REQUIRED ACTION ▸ Within the records below, reproduce without change the lines from the line that has "condition holds. -/" through the line that has "m.filter (fun e", and only those.

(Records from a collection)

/-- The boot sequence (`70_reset_and_hazards.md` section 2; the spec's own decisions D12 and D16, log entries 13 and 14):
Reset, Load of an encoded instruction below the top of memory, Jump to it and one Tick run it in the reset state that
holds its bytes. -/
def Obligations.LoadedInstructionRunsAfterJump : Prop :=
  ∀ s base i, base.toNat + i.length ≤ 0xFFFF →
    ∃ loaded, perform (.load base (encode i)) State.reset = .next loaded ∧
      runOps [.reset, .load base (encode i), .jump base, .tick] s =
        exec i { loaded with pc := base + BitVec.ofNat 16 i.length }

/-- The step after `withFetchWord` runs exactly the instruction that the decoder reads from the word (the model's own
loading of one instruction, log entry 6). -/
def Obligations.PlacedTableWordIsTheNextInstruction : Prop :=
  ∀ (s : State) (nbits w : Nat) (i : Instr), decodeTableWord nbits w = some i →
    step (s.withFetchWord nbits w) =
      exec i { s.withFetchWord nbits w with pc := (s.withFetchWord nbits w).pc + BitVec.ofNat 16 i.length }
end

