/-- Below the top of memory an address grows by the exact amount (R15). -/
theorem toNat_word_add {w : Word} {n : Nat} (h : w.toNat + n ≤ 0xFFFF) :
    (w + BitVec.ofNat 16 n).toNat = w.toNat + n := by
  rw [BitVec.toNat_add, BitVec.toNat_ofNat]
  omega

theorem toNat_add_one_of_ne_top {w : Word} (h : w ≠ 0xFFFF#16) : (w + 1#16).toNat = w.toNat + 1 := by
  have hne : w.toNat ≠ 0xFFFF := fun e => h ((eq_top_iff w).mpr e)
  have hlt : w.toNat < 65536 := w.isLt
  exact toNat_word_add (by omega)

/-- Settles O4: each guard is the exact comparison, and behind it the sum or difference fits in 16 bits. -/
theorem programCounterMovesExactlyOrRaises : Obligations.ProgramCounterMovesExactlyOrRaises := by
  refine ⟨fun s n h => ⟨_, if_neg (by omega), rfl, ?sum⟩, fun s n h => if_pos h,
    fun s n h => ⟨_, if_neg (by omega), rfl, ?difference⟩, fun s n h => if_pos h, fun s addr => rfl⟩
  case sum => exact toNat_ofNat_word (by omega)
  case difference =>
    have hpc : s.pc.toNat < 65536 := s.pc.isLt
    have hfits : (BitVec.ofNat 16 (s.pc.toNat - n.toNat)).toNat = s.pc.toNat - n.toNat :=
      toNat_ofNat_word (by omega)
    rw [hfits]
    omega

theorem fetch8_of_ne_top {s : State} (h : s.pc ≠ 0xFFFF#16) (pc0 : Word) :
    fetch8 pc0 s = .ok (memRead s.pc s, { s with pc := s.pc + 1#16 }) :=
  if_neg h

/-- Settles O5, by the one comparison of `Fetch8`. -/
theorem fetchReadsTheByteAtPcAndAdvances : Obligations.FetchReadsTheByteAtPcAndAdvances := by
  intro s pc0
  exact ⟨fun h => if_pos h, fun h => ⟨_, fetch8_of_ne_top h pc0, rfl, toNat_add_one_of_ne_top h⟩⟩

/-- Settles O9: setting and clearing are masks of one bit. -/
theorem flagPrimitivesChangeExactlyOneBit : Obligations.FlagPrimitivesChangeExactlyOneBit :=
  ⟨rfl, fun f s => ⟨rfl, rfl, rfl, setFlag_getLsbD f s, clearFlag_getLsbD f s⟩⟩

/-! ### The engine's reset (`70_reset_and_hazards.md` section 1) -/

theorem perform_reset (s : State) : perform .reset s = .next State.reset :=
  congrArg Host.Outcome.next (resetEngine_eq s)

theorem memRead_reset (addr : Word) : memRead addr State.reset = 0x00#8 := Memory.read_nil addr.toNat

/-- Settles O1: Reset forgets the state it meets, and the reset state lists its own values. -/
theorem resetFromAnyStateGivesTheResetTable : Obligations.ResetFromAnyStateGivesTheResetTable :=
  ⟨perform_reset, rfl, rfl, rfl, rfl, rfl, rfl, memRead_reset, rfl⟩

/-- Settles O2: the two component resets are record updates, and Reset gives the reset state. -/
theorem resetClearsStatusAndErasesMemory : Obligations.ResetClearsStatusAndErasesMemory := by
  intro s
  refine ⟨rfl, fun addr => Memory.read_nil addr.toNat, rfl, State.reset, perform_reset s, fun k => ?_, memRead_reset⟩
  exact BitVec.getLsbD_zero

end Sys2Proof.Machine

/-! ## Memory and the addressing modes, continued (`20_memory.md`): proofs -/

namespace Sys2Proof.Machine

/-- Settles O12: the read after a write compares the two addresses. -/
theorem writeChangesExactlyOneCell : Obligations.WriteChangesExactlyOneCell :=
  fun s addr v => ⟨rfl, fun b => memRead_memWrite b addr v s⟩

/-- Settles O36: the fetch is a read at PC, the address just written. -/
theorem fetchSeesTheLatestStore : Obligations.FetchSeesTheLatestStore := by
  intro s v pc0 h
  have hread : memRead s.pc (memWrite s.pc v s) = v := by rw [memRead_memWrite, if_pos rfl]
  refine ⟨{ memWrite s.pc v s with pc := s.pc + 1#16 }, ?_, toNat_add_one_of_ne_top h, rfl⟩
  rw [fetch8_of_ne_top (by simpa using h), memWrite_pc, hread]

/-! ### The canonical form has one list for each memory -/

namespace Memory

/-- The order of the canonical form. -/
def CellBefore (c c' : Host.Cell) : Prop := c.1 < c'.1

theorem cellBefore_irrefl : Std.Irrefl CellBefore := ⟨fun c h => lt_irrefl c.1 h⟩

theorem cellBefore_antisymm : Std.Antisymm CellBefore := ⟨fun _ _ h h' => absurd h' (lt_asymm h)⟩

/-- In a list of rising addresses every listed cell is the one that its address reads. -/
theorem read_of_mem {m : Memory} (h : m.Pairwise CellBefore) {c : Host.Cell} (hc : c ∈ m) : m.read c.1 = c.2 := by
  induction m with
  | nil => cases hc
  | cons d m ih =>
    obtain ⟨hd, hm⟩ := List.pairwise_cons.mp h
    rw [read_cons]
    rcases List.mem_cons.mp hc with rfl | hc
    · rw [if_pos rfl]
    · rw [if_neg (ne_of_lt (hd c hc)), ih hm hc]

theorem mem_of_read_ne {m : Memory} {k : Nat} (h : m.read k ≠ unlistedByte) : (k, m.read k) ∈ m := by
  induction m with
  | nil => exact absurd (read_nil k) h
  | cons d m ih =>
    rw [read_cons] at h ⊢
    by_cases hd : d.1 = k
    · rw [if_pos hd, ← hd]
      exact List.mem_cons_self
    · rw [if_neg hd] at h ⊢
      exact List.mem_cons_of_mem d (ih h)

/-- The cells of a canonical list are what its reads say: an address of the space, and the byte there unless it is the
byte of an unlisted cell. -/
theorem mem_iff_read {m : Memory} (h : m.wf = true) (c : Host.Cell) :
    c ∈ m ↔ ∃ a : Word, a.toNat = c.1 ∧ m.read a.toNat = c.2 ∧ c.2 ≠ unlistedByte := by
  obtain ⟨hrising, hcells⟩ := (wf_iff m).mp h
  constructor
  · intro hc
    obtain ⟨hspace, hlisted⟩ := hcells c hc
    have ha : (BitVec.ofNat 16 c.1).toNat = c.1 := toNat_ofNat_word hspace
    exact ⟨BitVec.ofNat 16 c.1, ha, by rw [ha]; exact read_of_mem hrising hc, hlisted⟩
  · rintro ⟨a, ha, hread, hlisted⟩
    have hmem := mem_of_read_ne (hread.trans_ne hlisted)
    rwa [hread, ha] at hmem

end Memory

/-- Settles O13: the reads determine the cells, and rising order leaves one list for a set of cells. -/
theorem canonicalMemoriesThatReadAlikeAreEqual : Obligations.CanonicalMemoriesThatReadAlikeAreEqual := by
  intro m m' hm hm' hread
  have := Memory.cellBefore_irrefl
  have := Memory.cellBefore_antisymm
  obtain ⟨hrising, -⟩ := (Memory.wf_iff m).mp hm
  obtain ⟨hrising', -⟩ := (Memory.wf_iff m').mp hm'
  refine List.Pairwise.eq_of_mem_iff (r := Memory.CellBefore) hrising hrising' fun c => ?_
  simp only [Memory.mem_iff_read hm, Memory.mem_iff_read hm', hread]

/-! ### The effective addresses -/

/-- Settles O14: the byte sum wraps at 256, and zero-extension keeps its number. -/
theorem zeroPageModesStayInPageZero : Obligations.ZeroPageModesStayInPageZero := by
  intro d s
  exact ⟨zext16_toNat d, (zext16_toNat _).trans (BitVec.toNat_add d s.x),
    (zext16_toNat _).trans (BitVec.toNat_add d s.y)⟩

/-- A word plus a zero-extended index, as natural numbers (R64, R65, R67). -/
theorem toNat_add_zext16 (w : Word) (v : Byte) : (w + zext16 v).toNat = (w.toNat + v.toNat) % 65536 := by
  rw [BitVec.toNat_add, zext16_toNat]
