-- ==== Sys2Proof/Word.lean ====
section
/-! DEFINITION. The word types of the module: the 32-bit register word (R15), the byte of frames and images (R13), and the
identifiers the manual writes as fields of fixed width. -/

namespace Sys2Proof

/-- A register or mailbox word (R15). -/
abbrev Word := BitVec 32
/-- A byte of a frame, payload, record or memory (R13). -/
abbrev Byte := BitVec 8
/-- A string of bytes, first byte first. -/
abbrev Bytes := List Byte
/-- An element identifier, or a physical tile address: region, cluster and tile (R86). -/
abbrev Elem := BitVec 12
/-- A route identifier (R70). -/
abbrev RouteId := BitVec 13
/-- A session identifier (R349). -/
abbrev SesId := BitVec 9
/-- A node identifier on the rings (R312). -/
abbrev NodeId := BitVec 12
/-- A region of a lane (R86). -/
abbrev Region := BitVec 4
/-- A field pin number, 1 to 48 (R427). -/
abbrev Pin := BitVec 6
/-- A set of lanes, bit 0 = A to bit 2 = C. -/
abbrev LaneMask := BitVec 3
/-- Element data of one payload, bit n under R353. -/
abbrev ElemData := BitVec 240
/-- The 512 configuration bits of a tile (R86). -/
abbrev TileCfg := BitVec 512
/-- A 128-bit digest or route-table entry. -/
abbrev Quad := BitVec 128

end Sys2Proof
end

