/-- An access of master `m` to address `a` (R15, R538, R539): `f` is its effect where the bus answers it, and `ok` whether the
registers admit it. Master 7 does not exist, and the coordinator itself makes no access while it restarts. -/
def State.access (s : State) (m : BitVec 3) (a : Word) (ok : Bool) (f : State → State) : State :=
  if ¬ s.supplied ∨ m = 7 ∨ (m = 0 ∧ s.mbx.restarting) then s
  else
    let s := s.accessEvent 0xA1 m a
    if ok ∧ ¬ (s.mbx.restarting ∧ 4 ≤ m.toNat) then f { s with bus := .ok }
    else State.accessEvent { s with bus := .error } 0xA2 m a

/-- As `raise`, where the condition holds. -/
def State.raiseIf (s : State) (c : Bool) (b : Blk) (i : Nat) : State := if c then s.raise b i else s

/-! ### The Reel -/

/-- A code's token bucket is in the table (R498: Limited). -/
def reelBucket (r : ReelSt) (code : Byte) : Option Bucket := r.buckets.find? fun b => decide (b.code = code)

/-- The bucket of a code changed. -/
def onBucket (r : ReelSt) (code : Byte) (f : Bucket → Bucket) : ReelSt :=
  { r with buckets := r.buckets.map fun b => if b.code = code then f b else b }

/-- Bytes 0 to 27 of a record (R496). -/
def recordBytes (r : Record) : Bytes :=
  toBytes 4 r.wcnt ++ [r.code, r.flags] ++ toBytes 2 r.source ++ toBytes 8 r.stamp ++ pad 12 r.data

/-- A position that reads as written under R497. -/
def recordWritten (r : ReelSt) (i : Nat) : Option Record :=
  match r.mram.find? fun e => decide (e.1 = i) with
  | some (_, x) => if x.wcnt = r.base + BitVec.ofNat 32 i ∧ x.check = crc32c (recordBytes x) then some x else none
  | none => none

/-- The record that a body becomes at index `i` (R496, R497). -/
def recordAt (node : NodeId) (base : Word) (i : Nat) (carried : Bool) (b : RecBody) : Record :=
  let r : Record :=
    { wcnt := base + BitVec.ofNat 32 i, code := b.code, flags := setBit (b.mask.zeroExtend 8) 3 carried,
      source := node ++ b.source, stamp := b.stamp, data := pad 12 b.data, check := 0 }
  { r with check := crc32c (recordBytes r) }

/-- MRAM position `i` overwritten. -/
def mramSet (m : List (Nat × Record)) (i : Nat) (r : Record) : List (Nat × Record) :=
  m.filter (fun e => decide (e.1 ≠ i)) ++ [(i, r)]

/-- Index of the ALMOST_FULL record (R504). -/
def almostIndex : Nat := 4128767

/-- Index of the FULL record (R504). -/
def fullIndex : Nat := 4194303

/-- A body stored at the next position. -/
def mramPut (node : NodeId) (r : ReelSt) (b : RecBody) : ReelSt :=
  { r with mram := mramSet r.mram r.wpos (recordAt node r.base r.wpos false b), wpos := r.wpos + 1,
           daily := { r.daily with written := r.daily.written + 1 } }

/-- A network time to 1 us (R338). -/
def toMicro (t : NetTime) : NetTime := { t with tick := t.tick - t.tick % 100 }

/-- One record of the Reel's own, stamped by the coordinator (R338, R504, R501). -/
def reelOwn (now : NetTime) (code : Byte) (data : Bytes) : RecBody :=
  { code := code, mask := 0, source := 5, stamp := (toMicro now).word, data := data }

/-- One buffered record written to MRAM with what R504 adds; a full Reel refuses it. -/
def mramWrite (node : NodeId) (now : NetTime) (r : ReelSt) (b : RecBody) : ReelSt :=
  if r.full then { r with lostFull := satInc r.lostFull }
  else
    let r := mramPut node r b
    if r.wpos = almostIndex then { mramPut node r (reelOwn now 0x04 []) with almost := true }
    else if r.wpos = fullIndex then { mramPut node r (reelOwn now 0x03 []) with full := true }
    else r

/-- The codes whose entry flushes the buffer at once (R500). -/
def flushCodes : List Byte := [0x03, 0x05, 0x10, 0x11, 0x12, 0x23, 0x28, 0x70]

/-- All pending records are written in buffer order (R500). While a clear runs they wait (R507). -/
def State.reelFlush (s : State) : State :=
  if s.reel.clearing ∨ s.reel.buffer = [] then s
  else
    let r := s.reel.buffer.foldl (mramWrite s.net.node s.now) { s.reel with buffer := [], flushing := true }
    let s' := { s with reel := r }
    (s'.raiseIf (r.almost && !s.reel.almost) .reel 1).raiseIf (r.full && !s.reel.full) .reel 0

/-- A body takes a free buffer entry, after the BUFFER_LOST record that is due; without one it is lost (R501). -/
def State.reelBuffer (s : State) (b : RecBody) : State :=
  let free := 512 - s.reel.buffer.length
  if free = 0 then
    State.raise { s with reel := { s.reel with bufLost := satInc s.reel.bufLost, lostNow := s.reel.lostNow + 1 } } .reel 2
  else if s.reel.lostNow ≠ 0 then
    let own := reelOwn s.now 0x05 (toBytes 4 s.reel.lostNow)
    if free = 1 then
      State.raise { s with reel := { s.reel with buffer := s.reel.buffer ++ [own], bufLost := satInc s.reel.bufLost,
                                                 lostNow := 1 } } .reel 2
    else { s with reel := { s.reel with buffer := s.reel.buffer ++ [own, b], lostNow := 0 } }
  else { s with reel := { s.reel with buffer := s.reel.buffer ++ [b] } }

/-- The flush that R500 makes at once: 512 records pending, or a record of its codes has entered. -/
def State.reelFlushNow (s : State) : State :=
  if s.reel.buffer.length ≥ 512 ∨ (s.reel.buffer.any fun b => flushCodes.contains b.code) then s.reelFlush else s

/-- A record enters the Reel: refused while full (R504), limited by its bucket (R502), then buffered (R500, R501). -/
def State.reelEnter (s : State) (b : RecBody) : State :=
  if s.reel.full ∧ ¬ s.reel.clearing then { s with reel := { s.reel with lostFull := satInc s.reel.lostFull } }
  else
    match reelBucket s.reel b.code with
    | some k =>
      if k.tokens = 0 then
        let rd := field s.now.round 0 32
        let r := onBucket s.reel b.code fun k =>
          { k with supp := satInc k.supp, first := if k.supp = 0 then rd else k.first, last := rd, lastAt := s.now }
        State.raise { s with reel := { r with suppr := satInc r.suppr,
                                              daily := { r.daily with suppressed := r.daily.suppressed + 1 } } } .reel 3
      else
        (State.reelBuffer { s with reel := onBucket s.reel b.code fun k => { k with tokens := k.tokens - 1 } } b).reelFlushNow
    | none => (s.reelBuffer b).reelFlushNow

/-- The stamp of an event of a source now (R338): lanes take the start of the running take, ring and pair ports the time to 10 ns, field
I/O and coordinator to 1 us. What control ports and power report enters the coordinator (DEDUCED, log 65). -/
def State.stampOf (s : State) (source : BitVec 4) : BitVec 64 :=
  (if source = 0 ∧ s.take.point ≠ .idle then s.take.start else if 4 ≤ source.toNat then toMicro s.now else s.now).word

ANSWER SECTION ▸
/-- As `raise`, where the condition holds. -/
def State.raiseIf (s : State) (c : Bool) (b : Blk) (i : Nat) : State := if c then s.raise b i else s

/-! ### The Reel -/

/-- A code's token bucket is in the table (R498: Limited). -/
def reelBucket (r : ReelSt) (code : Byte) : Option Bucket := r.buckets.find? fun b => decide (b.code = code)

/-- The bucket of a code changed. -/
def onBucket (r : ReelSt) (code : Byte) (f : Bucket → Bucket) : ReelSt :=
  { r with buckets := r.buckets.map fun b => if b.code = code then f b else b }

/-- Bytes 0 to 27 of a record (R496). -/
def recordBytes (r : Record) : Bytes :=
  toBytes 4 r.wcnt ++ [r.code, r.flags] ++ toBytes 2 r.source ++ toBytes 8 r.stamp ++ pad 12 r.data

/-- A position that reads as written under R497. -/
def recordWritten (r : ReelSt) (i : Nat) : Option Record :=
  match r.mram.find? fun e => decide (e.1 = i) with
  | some (_, x) => if x.wcnt = r.base + BitVec.ofNat 32 i ∧ x.check = crc32c (recordBytes x) then some x else none
  | none => none

/-- The record that a body becomes at index `i` (R496, R497). -/
def recordAt (node : NodeId) (base : Word) (i : Nat) (carried : Bool) (b : RecBody) : Record :=
  let r : Record :=
    { wcnt := base + BitVec.ofNat 32 i, code := b.code, flags := setBit (b.mask.zeroExtend 8) 3 carried,
      source := node ++ b.source, stamp := b.stamp, data := pad 12 b.data, check := 0 }
  { r with check := crc32c (recordBytes r) }

/-- MRAM position `i` overwritten. -/
def mramSet (m : List (Nat × Record)) (i : Nat) (r : Record) : List (Nat × Record) :=
  m.filter (fun e => decide (e.1 ≠ i)) ++ [(i, r)]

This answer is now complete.